Of Parts and Wholes.

Fellow Students,

THe Question in the School at this time is, whether a Part taken from a Whole, re­mains a Part after the Dividing or Separating, or becomes a VVhole of it Self, when it is Divi­ded; Some are of the Opinion, that after a Part is Divided from the Whole, it is no longer a Part of such a Whole, either of Figure or Mat­ter, but is a Whole of it Self; but if it be as we believe, that the Bodies of Men shall have a Resurrection, then it Proves that the several Divided, Separated, and Dispersed Parts, with their Joyning and Consistent Motions and Es­sential Powers, shall Meet and Joyn to make the Whole Body; which Proves, that although Parts be Separated, yet they are Parts of such, or such a Whole Body or Figure; also they re­main distinctly in Nature, as Parts to such a Body, otherwise they could not Return at the Resurrection so Readily, to Compose the VVhole by the Joyning and Uniting of every Part into One Whole Body. But to Conclude, as all Creatures are Parts of Infinite Matter, so the Divided Parts of every Creature are Parts the Whole Figur, or Body of every Crea­ture and as there is Infinite Matter, so Infinite Creatures, and Infinite Parts, and Infinite Fi­gures Of every and In every Part and Whole.

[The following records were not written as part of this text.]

-- ==== Sys2Proof/Word.lean ====
section
/-! DEFINITION. The word types: a register's data half, a window dword, a byte, a microword, a descriptor. -/

namespace Sys2Proof

/-- The data half [15:0] of a register (R5). -/
abbrev Word := BitVec 16
/-- A dword of a table window (R5). -/
abbrev Dword := BitVec 32
abbrev Byte := BitVec 8
/-- A microword (R54). -/
abbrev Micro := BitVec 192
/-- A descriptor of 16 bytes (R87, R218). -/
abbrev Desc := BitVec 128

end Sys2Proof
end

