/-- TDCC, Table 10-7. -/
def rowsTDCC : List RegRow := [
  ⟨0x28000, [], 0xFFFF, 0, 0, [(0, 1)], 7⟩,  -- TB_CFG
  ⟨0x28004, [], 0xFFFF, 0, 0, [], 0⟩,  -- XO_AGE
  ⟨0x28008, [], 0, 0, 0, [], 0x8000⟩,  -- XO_PULL
  ⟨0x2800C, [], 0xFFFC, 0, 2, [], 0⟩,  -- TB_STAT
  ⟨0x28010, [], 0xFFFE, 0, 0, [], 0⟩,  -- BORROW
  ⟨0x28040, [(16, 4)], 0xFFF0, 0, 2, [], 0⟩,  -- DLL_STAT
  ⟨0x28080, [], 0, 0xFFFF, 0, [], 0⟩]  -- RELOCK

/-- MEM, Table 4-5. -/
def rowsMEM : List RegRow := [
  ⟨0x30000, [], 0xFFE0, 0, 0, [], 0⟩,  -- ID
  ⟨0x30004, [], 0xFFFF, 0, 0, [], 0⟩,  -- CFG
  ⟨0x30008, [], 0xFFFF, 0, 0, [], 0x2C⟩,  -- HOSTBW
  ⟨0x3000C, [], 0xFF80, 0, 0x7F, [], 0⟩,  -- FAULT
  ⟨0x30010, [], 0, 0, 0, [], 0⟩,  -- ERR_ADDR0
  ⟨0x30014, [], 0, 0, 0, [], 0⟩,  -- ERR_ADDR1
  ⟨0x30018, [], 0, 0, 0, [], 0⟩,  -- ERR_ADDR2
  ⟨0x30100, [(16, 0x10)], 0x7FFF, 0, 0, [], 0⟩,  -- WIN_BASE
  ⟨0x30104, [(16, 0x10)], 0x7FFF, 0, 0, [], 0⟩,  -- WIN_SIZE
  ⟨0x30200, [(16, 0x20)], 0xFFFF, 0, 0, [], 0x10⟩,  -- QCFG
  ⟨0x30204, [(16, 0x20)], 0, 1, 0, [], 0⟩,  -- QCMD
  ⟨0x30208, [(16, 0x20)], 0xFFC0, 0, 0x1F, [], 0⟩,  -- QSTAT
  ⟨0x3020C, [(16, 0x20)], 0, 0, 0, [], 0xFFFF⟩,  -- MIN_SLACK
  ⟨0x30210, [(16, 0x20)], 0, 0, 0x8000, [], 0⟩,  -- LAST_RID
  ⟨0x30214, [(16, 0x20)], 0, 0, 0, [], 0⟩,  -- ERR_SEG_L
  ⟨0x30218, [(16, 0x20)], 0, 0, 0, [], 0⟩,  -- ERR_SEG_H
  ⟨0x3021C, [(16, 0x20)], 0, 0, 0, [], 0⟩,  -- STAGE_PEAK
  ⟨0x34000, [(2048, 4)], 0xFFFF, 0, 0, [], 0⟩]  -- RDY

/-- MASK, R95. -/
def rowsMASK : List RegRow := [
  ⟨0x38000, [(16, 0x400), (64, 0x10), (4, 4)], 0xFFFF, 0, 0, [], 0⟩]  -- W

/-- HOST, Table 2-9. -/
def rowsHOST : List RegRow := [
  ⟨0x40000, [], 0xF800, 0, 0x600, [], 0⟩,  -- LINK_STAT
  ⟨0x40004, [], 0xFFFF, 0, 0, [], 0xB⟩]  -- IRQ_CFG

/-- RING, Table 9-8. -/
def rowsRING : List RegRow := [
  ⟨0x40100, [], 0xFFFF, 0, 0, [], 0⟩,  -- CTRL
  ⟨0x40104, [], 0xFFFF, 0, 0, [], 0x2C⟩,  -- PUMPBW
  ⟨0x40108, [], 0xFFFF, 0, 0, [], 0⟩,  -- CB_BASE0
  ⟨0x4010C, [], 0xFFFF, 0, 0, [], 0⟩,  -- CB_BASE1
  ⟨0x40110, [], 0xFFFF, 0, 0, [], 0⟩,  -- CB_BASE2
  ⟨0x40114, [], 0xF, 0, 0, [], 0⟩,  -- CB_BASE3
  ⟨0x40118, [], 0xFFFF, 0, 0, [], 0x1001⟩,  -- COAL
  ⟨0x4011C, [], 0xFFE0, 0, 0x1F, [], 0⟩,  -- STAT
  ⟨0x40120, [], 0, 0, 0, [], 0⟩,  -- ERR_RING
  ⟨0x40124, [], 0xFFFF, 0, 0, [], 0⟩,  -- SEL
  ⟨0x40128, [], 0xFFF8, 0, 0, [], 0⟩,  -- S_STAT
  ⟨0x4012C, [], 0, 0, 0, [], 0⟩,  -- S_FILL_L
  ⟨0x40130, [], 0, 0, 0, [], 0⟩,  -- S_FILL_H
  ⟨0x40134, [], 0, 0, 0, [], 0⟩,  -- S_RSEQ_L
  ⟨0x40138, [], 0, 0, 0, [], 0⟩,  -- S_RSEQ_H
  ⟨0x4013C, [], 0, 0, 0, [], 0⟩]  -- S_LOST

/-- QRES, Table 9-9. -/
def rowsQRES : List RegRow := [
  ⟨0, [], 0xFFFF, 0, 0, [], 1⟩,  -- CFG
  ⟨4, [], 0xFFFF, 0, 0, [], 0⟩,  -- RT_FAIL
  ⟨8, [], 0xFFFF, 0, 0, [], 0⟩,  -- RT_SUM
  ⟨0xC, [], 0xFFFF, 0, 0, [], 0⟩,  -- RT_BIN
  ⟨0x10, [], 0xFFFF, 0, 0, [], 0⟩,  -- RT_PPMU
  ⟨0x14, [], 0xFFFF, 0, 0, [], 0⟩,  -- RT_TIME
  ⟨0x18, [], 0xFFFF, 0, 0, [], 0⟩,  -- RT_CTL
  ⟨0x1C, [], 0xFFFF, 0, 0, [], 4⟩,  -- REC_UNITS
  ⟨0x20, [], 0xFFFF, 0, 0, [], 0x1082⟩,  -- LAD
  ⟨0x24, [], 0xFFF0, 0, 0xC, [], 0⟩,  -- LSTAT
  ⟨0x28, [], 0, 0, 0, [], 0⟩,  -- FILL
  ⟨0x2C, [], 0, 0, 0, [], 0⟩,  -- PEAK
  ⟨0x30, [], 0xFFFF, 0, 0, [], 0xFF01⟩,  -- BINS
  ⟨0x34, [], 0xFF, 0, 0, [], 0xFE⟩,  -- DEF_FAIL
  ⟨0x38, [], 0, 0, 0, [], 0⟩,  -- SITES
  ⟨0x3C, [], 0xFFE0, 0, 0x1F, [], 0⟩,  -- STAT
  ⟨0x40, [(8, 4)], 0, 0, 0, [], 0⟩,  -- SITE_BIN
  ⟨0x60, [], 0xFFFF, 0, 0, [], 0⟩,  -- CAP_CFG
  ⟨0x64, [], 0xFFFF, 0, 0, [], 0⟩,  -- CAP_BASE_L
  ⟨0x68, [], 0x7F, 0, 0, [], 0⟩,  -- CAP_BASE_H
  ⟨0x6C, [], 0xF, 0, 0, [], 0⟩,  -- CAP_SIZE
  ⟨0x70, [], 0, 0, 0, [], 0⟩,  -- CAP_WIDX_L
  ⟨0x74, [], 0, 0, 0, [], 0⟩,  -- CAP_WIDX_H
  ⟨0x80, [(16, 8)], 0xFFFF, 0, 0, [], 0⟩,  -- BT_LO
  ⟨0x84, [(16, 8)], 0xFF, 0, 0, [], 0⟩]  -- BT_BIN

/-- CAL, Table 13-7. -/
def rowsCAL : List RegRow := [
  ⟨0x50000, [], 0xFFFF, 0, 0, [(0, 1)], 1⟩,  -- CTRL
  ⟨0x50004, [], 0xFFFF, 0, 0, [(10, 5), (15, 1)], 0xA900⟩,  -- CFG
  ⟨0x50008, [], 0xFFF8, 0, 7, [], 0⟩,  -- STAT
  ⟨0x5000C, [], 0, 0, 0, [], 0⟩,  -- ARB_Q
  ⟨0x50010, [], 0xFFFC, 0, 0, [], 0⟩,  -- ARB_C
  ⟨0x50014, [], 0xFFE0, 0, 0x1F, [], 0⟩,  -- ARB_WAIT
  ⟨0x50018, [], 0xFFDF, 0, 0, [], 0⟩,  -- MREQ
  ⟨0x50080, [], 0xFFFF, 0, 0, [], 0⟩,  -- SEL
  ⟨0x50084, [], 0, 0, 0, [], 0⟩,  -- S_THR
  ⟨0x50088, [], 0, 0, 0, [], 0⟩,  -- S_EDGE
  ⟨0x5008C, [], 0, 0, 0, [], 0⟩,  -- S_AGE
  ⟨0x50090, [], 0xFFF8, 0, 0, [], 0⟩]  -- S_STAT

/-- NVM, Table 13-8. -/
def rowsNVM : List RegRow := [
  ⟨0x58000, [], 0xFFFC, 3, 0, [], 0⟩,  -- CMD
  ⟨0x58004, [], 0xFFFF, 0, 0, [], 0⟩,  -- SEL
  ⟨0x58008, [], 0xFE01, 0, 0x1FA, [], 0⟩,  -- STAT
  ⟨0x5800C, [], 0x1FFF, 0, 0, [], 0⟩,  -- CUR
  ⟨0x58010, [], 0, 0, 0, [], 0⟩,  -- GEN_L
  ⟨0x58014, [], 0, 0, 0, [], 0⟩,  -- GEN_H
  ⟨0x58018, [], 0, 0, 0, [], 0⟩,  -- CYC_L
  ⟨0x5801C, [], 0, 0, 0, [], 0⟩,  -- CYC_H
  ⟨0x58020, [], 0, 0, 0, [], 0⟩,  -- BAD_L
  ⟨0x58024, [], 0, 0, 0, [], 0⟩,  -- BAD_H
  ⟨0x583FC, [], 0xFFFC, 0, 2, [], 0⟩]  -- PSTAT
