-- ==== Sys2Proof/Machine/RegNames.lean ====
section
/-! DEFINITION. Names for registers (`R.<block>_<register>`, its BAR0 address) and for their fields
(`F.<block>_<register>_<field>`), as the spec's register tables give them. -/

namespace Sys2Proof.Machine

/-- A field of a register: BAR0 address, lowest bit, width. -/
structure Fld where
  addr : Nat
  lo : Nat
  w : Nat
  deriving DecidableEq, Repr

/-- Quarter q's block (R388). -/
def quarterBase (q : Nat) : Nat := 0x100000 + q * 0x10000
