/-! ### Fault states as the result path and the sequencer read them (Table 16-2) -/

def State.siteFault (s : State) (i : Nat) : Bool := s.bit (F.FLT_SITEST_FAULT i)
def State.quarterFault (s : State) (q : Nat) : Bool := s.bit (F.FLT_QST_FAULT q)
def State.unitFault (s : State) (u : Nat) : Bool := s.bit (F.FLT_UST_FAULT u)
def State.chipFault (s : State) : Bool := s.bit F.FLT_CHIPST_FATAL

/-- Local site s of quarter q is masked in a body with site mask `smask` (R76). -/
def State.siteMasked (s : State) (q smask i : Nat) : Bool :=
  !smask.testBit i || !(s.fld (F.QSEQ_SITE_CFG_SITE_EN q)).testBit i || s.siteFault (q * 8 + i) ||
    (s.ent (q * 8 + i)).sinceStart ||
    ((s.fld (F.QSEQ_SITE_CFG_SOF q)).testBit i && (s.fld (F.QRES_SITES_SITE_FAIL q)).testBit i)

/-- Set bit i of a bit-set field. -/
def State.setBitOf (s : State) (f : Fld) (i : Nat) : State := s.setFld f (s.fld f ||| 2 ^ i)

/-- Tag the sites of a body that are not masked as timing-disturbed (R74, R75, R120). -/
def tagDisturbed (q smask : Nat) (s : State) : State :=
  forAll (List.range 8) (fun i t => if t.siteMasked q smask i then t else t.setBitOf (F.QRES_SITES_SITE_TDIST q) i) s

/-- The sites that a Supply Guard trip with action 1 fails while its TRIP bit is set (R173, R206), as a mask of
quarter q's local sites. -/
def State.sgFailMask (s : State) (q : Nat) : Nat :=
  (List.range 64).foldl (fun m n =>
    let t := s.fld (F.SG_TRIP_TRIP n)
    let hit := (List.range 4).any fun k => t.testBit k && fieldOf (s.reg (R.SG_ACT n)) (2 * k) 2 = 1
    if t ≠ 0 && s.bit (F.SG_OWN_OWN_EN n) && s.fld (F.SG_OWN_QUARTER n) = q && hit then
      m ||| s.fld (F.SG_OWN_SMASK n) else m) 0

/-! ### Wake events (R333, R334) -/

/-- The power states that a wake event ends (Table 15-6). -/
def wakeEnds (bit st : Nat) : Bool :=
  match bit with
  | 0 | 1 => st = 2 || st = 3
  | 2 => st = 3
  | 3 | 4 => st = 2 || st = 3 || st = 4
  | _ => st = 4

/-- An exit starts (R330): VID goes up; from NAP and PATROL to HOLD, from SHANK through the boot from step 2. -/
def startExit (s : State) : State :=
  let st := s.fld F.PWR_STAT_STATE
  let s := (s.setBit F.PWR_STAT_EXITING true).setFld F.PWR_VID_CUR 0x64
  let s := { s with
    pwr := { s.pwr with since := s.now, target := if st = 4 then 0 else 1, vidSince := some s.now }
    thm := { s.thm with napLock := false } }
  if st = 4 then { s.setFld F.CHIP_BOOT_STAT_STEP 2 with
    boot := { s.boot with running := true, shankExit := true, since := s.now } } else s

/-- A wake event: latched while an entry runs, noted during an exit, else it starts the exit. After a thermal entry
to NAP it is only noted (R346). -/
def wakeEvent (bit : Nat) (s : State) : State :=
  let entering := s.bit F.PWR_STAT_ENTERING
  let st := if entering then s.pwr.target else s.fld F.PWR_STAT_STATE
  if !(s.reg R.PWR_WAKE_EN).getLsbD bit || !wakeEnds bit st then s
  else
    let s := s.raiseMask R.PWR_WAKE_SRC (BitVec.ofNat 16 (2 ^ bit))
    if s.thm.napLock then s
    else
      if entering then
        { s.raise F.PWR_STAT_STATE_EVT with pwr := { s.pwr with wakeLatch := s.pwr.wakeLatch ||| 2 ^ bit } }
      else if s.bit F.PWR_STAT_EXITING then s
      else startExit (s.raise F.PWR_STAT_STATE_EVT)
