-- ==== Sys2Proof/Machine/Nvm.lean ====
section
/-! DEFINITION. Persistent storage: page copies, the current copy, the values in force (13_calibration_nvm.md,
R288 to R293). -/

namespace Sys2Proof.Machine

/-! ### Page copies (R290, R291) -/

def State.pageDw (s : State) (p i : Nat) : Nat := (tabGet (fun _ => 0) s.nvm.pages (p * 1024 + i)).toNat

/-- Bytes of the first `n` dwords of a physical page. -/
def State.pageBytes (s : State) (p n : Nat) : List Byte :=
  (List.range n).flatMap fun i => bytesOf (s.pageDw p i) 4

/-- A copy of logical page `n` in physical page `p` is valid (R291). -/
def State.copyValid (s : State) (n p : Nat) : Bool :=
  s.pageDw p 0 % 2 ^ 16 = n && s.pageDw p 2 ≤ 4076 && s.pageDw p 1023 = crc32c (s.pageBytes p 1023)

/-- The physical page of the current copy of logical page `n` (R291). -/
def State.current (s : State) (n : Nat) : Option Nat :=
  let a := 2 * n
  let b := 2 * n + 1
  match s.copyValid n a, s.copyValid n b with
  | true, true =>
    let d := (s.pageDw b 1 + 2 ^ 32 - s.pageDw a 1) % 2 ^ 32
    if 1 ≤ d && d ≤ 2 ^ 31 - 1 then some b else some a
  | true, false => some a
  | false, true => some b
  | false, false => none

/-- The copy a STORE writes: the one that is not current, or copy A of a bad page (R292). -/
def State.storeTarget (s : State) (n : Nat) : Nat :=
  match s.current n with
  | some p => if p = 2 * n then 2 * n + 1 else 2 * n
  | none => 2 * n

def setPageDw (p i v : Nat) (s : State) : State :=
  { s with nvm := { s.nvm with pages := tabSet (fun _ => 0) s.nvm.pages (p * 1024 + i) (BitVec.ofNat 32 v) } }

/-! ### Values in force (R289, Table 13-1) -/

/-- The 16-bit value at payload byte `b` of logical page `n` in force; the defaults of a bad page are 0. -/
def State.nvmHalf (s : State) (n b : Nat) : Nat :=
  bitsAt (tabGet (fun _ => 0) s.nvm.force (n * 1024 + b / 4)).toNat (8 * (b % 4)) 16

def State.nvmInt (s : State) (n b : Nat) : Int := signed 16 (s.nvmHalf n b)

/-- A value of a channel's timing trims: 0 DSK_D, 1 DSK_C, 2 LOOP_DLY, 3 TDC path offset, 4 delay tempco. -/
def State.timingTrim (s : State) (c k : Nat) : Int :=
  s.nvmInt (26 + c / 256) (640 * (c / 64 % 4) + 10 * (c % 64) + 2 * k)

/-- The converter code of level DAC `d` for its output code, before the temperature correction (R289). -/
def State.converterCode (s : State) (c d : Nat) : Int :=
  let k : Int := s.fld (F.CH_LVL_OUT_OUT c d) - 32768
  let g := s.nvmInt (2 + c / 64) (48 * (c % 64) + 4 * d)
  let o := s.nvmInt (2 + c / 64) (48 * (c % 64) + 4 * d + 2)
  -- k (1 + g 2^-20) + o / 16, rounded to the nearest integer
  clampInt 0 65535 (32768 + (2 * (k * (2 ^ 20 + g) + o * 2 ^ 16) + 2 ^ 20) / 2 ^ 21)

/-- Temperature in force of sensor i, 1/16 °C (R342). -/
def State.temp (s : State) (i : Nat) : Int := signed 16 (s.fld (F.THM_T_T i))

/-- The goal of the reference temperature correction of a DAC (R348), in code steps. -/
def State.refGoal (s : State) (c d : Nat) : Int :=
  if s.bit F.THM_CFG_DAC_TC_EN then
    (s.converterCode c d - 32768) * s.nvmInt 1 (340 + 2 * (c / 64)) * (s.temp (c / 64) - 400) / 2 ^ 28
  else 0

/-- The correction moves by at most one code at a DCLK edge (R134). -/
def refStep (c d : Nat) (s : State) : State :=
  let x := s.chan c
  let v := tabGet (fun _ => 0) x.refCorr d
  let g := s.refGoal c d
  if v = g then s
  else s.setChan c { x with refCorr := tabSet (fun _ => 0) x.refCorr d (if v < g then v + 1 else v - 1) }

/-! ### LOAD (R293) -/

/-- The quarters that a page covers. -/
def pageQuarters (n : Nat) : List Nat :=
  if 2 ≤ n && n ≤ 17 then [n - 2]
  else if 18 ≤ n && n ≤ 25 then [2 * (n - 18), 2 * (n - 18) + 1]
  else if 26 ≤ n && n ≤ 29 then (List.range 4).map (4 * (n - 26) + ·)
  else List.range 16

/-- A write of a channel's deskew is in force from the first boundary after this MCLK cycle (R124). -/
def stageDeskew (c t : Nat) (s : State) : State :=
  let q := c / 64
  let i := c % 64
  let d := signed 13 (s.fld (F.QTS_DSK_D_DSK_D q i))
  let k := signed 13 (s.fld (F.QTS_DSK_C_DSK_C q i))
  s.setChan c { s.chan c with dskPend := some (t, d, k) }

/-- Put logical page `n` in force from its current copy; a bad page gives its defaults and is reported. -/
def loadPage (n : Nat) (s : State) : State :=
  let rest := s.nvm.force.filter fun e => e.1 / 1024 ≠ n
  let s := match s.current n with
    | some p =>
      let f := (List.range 1019).foldl (fun (t : Tab Dword) i =>
        tabSet (fun _ => 0) t (n * 1024 + i) (BitVec.ofNat 32 (s.pageDw p (4 + i)))) rest
      { s with nvm := { s.nvm with force := f, bad := if s.nvm.bad.testBit n then s.nvm.bad - 2 ^ n else s.nvm.bad } }
    | none =>
      let s := { s with nvm := { s.nvm with force := rest, bad := s.nvm.bad ||| 2 ^ n } }
      (s.raise F.NVM_STAT_PAGE_BAD).report 0x064 n
  let s := { s with nvm := { s.nvm with loaded := s.nvm.loaded ||| 2 ^ n } }
  let s := (s.setReg R.NVM_BAD_L (BitVec.ofNat 16 s.nvm.bad)).setReg R.NVM_BAD_H (BitVec.ofNat 16 (s.nvm.bad / 2 ^ 16))
  if 26 ≤ n && n ≤ 29 then
    forAll ((List.range 256).map (256 * (n - 26) + ·)) (fun c s =>
      let s := s.setFld (F.QTS_DSK_D_DSK_D (c / 64) (c % 64)) (s.timingTrim c 0 % 2 ^ 13).toNat
      let s := s.setFld (F.QTS_DSK_C_DSK_C (c / 64) (c % 64)) (s.timingTrim c 1 % 2 ^ 13).toNat
      stageDeskew c (granuleNext s.now) s) s
  else if n = 1 then
    let s := s.setReg R.TDCC_XO_AGE (BitVec.ofNat 16 (s.nvmHalf 1 32))
    if s.nvm.bad.testBit 1 then (s.raise F.TDCC_TB_STAT_TBL_ERR).report 0x065 0 else s
  else s

/-- LOAD: refused while a quarter that the page covers runs (R293). -/
def nvmLoad (s : State) : State :=
  let n := s.fld F.NVM_SEL_LPN
  if (pageQuarters n).all fun q => s.stopped q || !s.quarterOn q then { s with nvm := { s.nvm with loading := some n } }
  else s.raise F.NVM_STAT_REFUSED

def nvmLoadComplete (s : State) : State :=
  match s.nvm.loading with
  | some n => loadPage n { s with nvm := { s.nvm with loading := none } }
  | none => s

end Sys2Proof.Machine
end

An other of the same Subject.

Fellow Students,

THe Former Student Indeavours to Prove that Parts pertain to their Wholes, and I may Indeavour to Prove that Wholes pertain to Parts, as much as Parts pertain to Wholes, for there can be no Whole without Parts, nor no Part without a Whole; but howsoever, all Parts and Wholes of every Creature were from all Eternity, and so Consequently shall be to all Eternity, for as they were, so they will be; for if such Matter, Motions, Powers, Creatures, Parts, and Figures, had not been formerly in Nature, they would, nor could not have been in Nature's Power at this time to Produce them: but some might Question what Nature is? I might Answer, that Nature is Mat­ter, Motion, and Figure: Then some might Question, what Power Nature hath? It might be Answered, Nature hath Power to Create, and Uncreate: Again, others might Ask, who gave Nature that Power? It might be Answer'd, that Natures Power proceeds from Infinite and Eternity, and that it is not a Gift: and some may Question, how Infinite and Eternity came but that is such an Infinite question, as not to be Answered: for whatsoever is Infinite and Eternal, is God, which is something that can­not be Described or Conceived, nor Prescribed, [Page 304] or Bound, for it hath neither Beginning nor Ending.

Of the Soul.

Fellow Students,

THe Argument at this time is to Prove, whe­ther the Soul be a Thing or Nothing, a Substance or no Substance; some of our Fellow Students indeavour to prove the Soul Nothing, as not to be a Substance, but, as they call it, an Incorporeal Thing, because it Alters or Forms every Thing to its own Likeness, or as it Plea­ses; for say they, whatsoever the Senses bring Corporeal, the Soul makes Incorporeal; but it may be Answered, that Fire makes all Things or at least most Things or Substances like it Self, so long as it Works on Combustible Matter; and shall we say, or can we believe, that Fire is an Incorporeal Thing, because it Transforms most Things into its own Likeness? Where­fore, my Opinion is, that the Soul is a Sub­stance, yet such a Substance, as to be the Rarest and Purest Substance in Nature, which makes it so apt to Ascend, as to make the Brain the Residing place; it is the Celestial Part of Man, whereas the Body is but the Terrestrial Part.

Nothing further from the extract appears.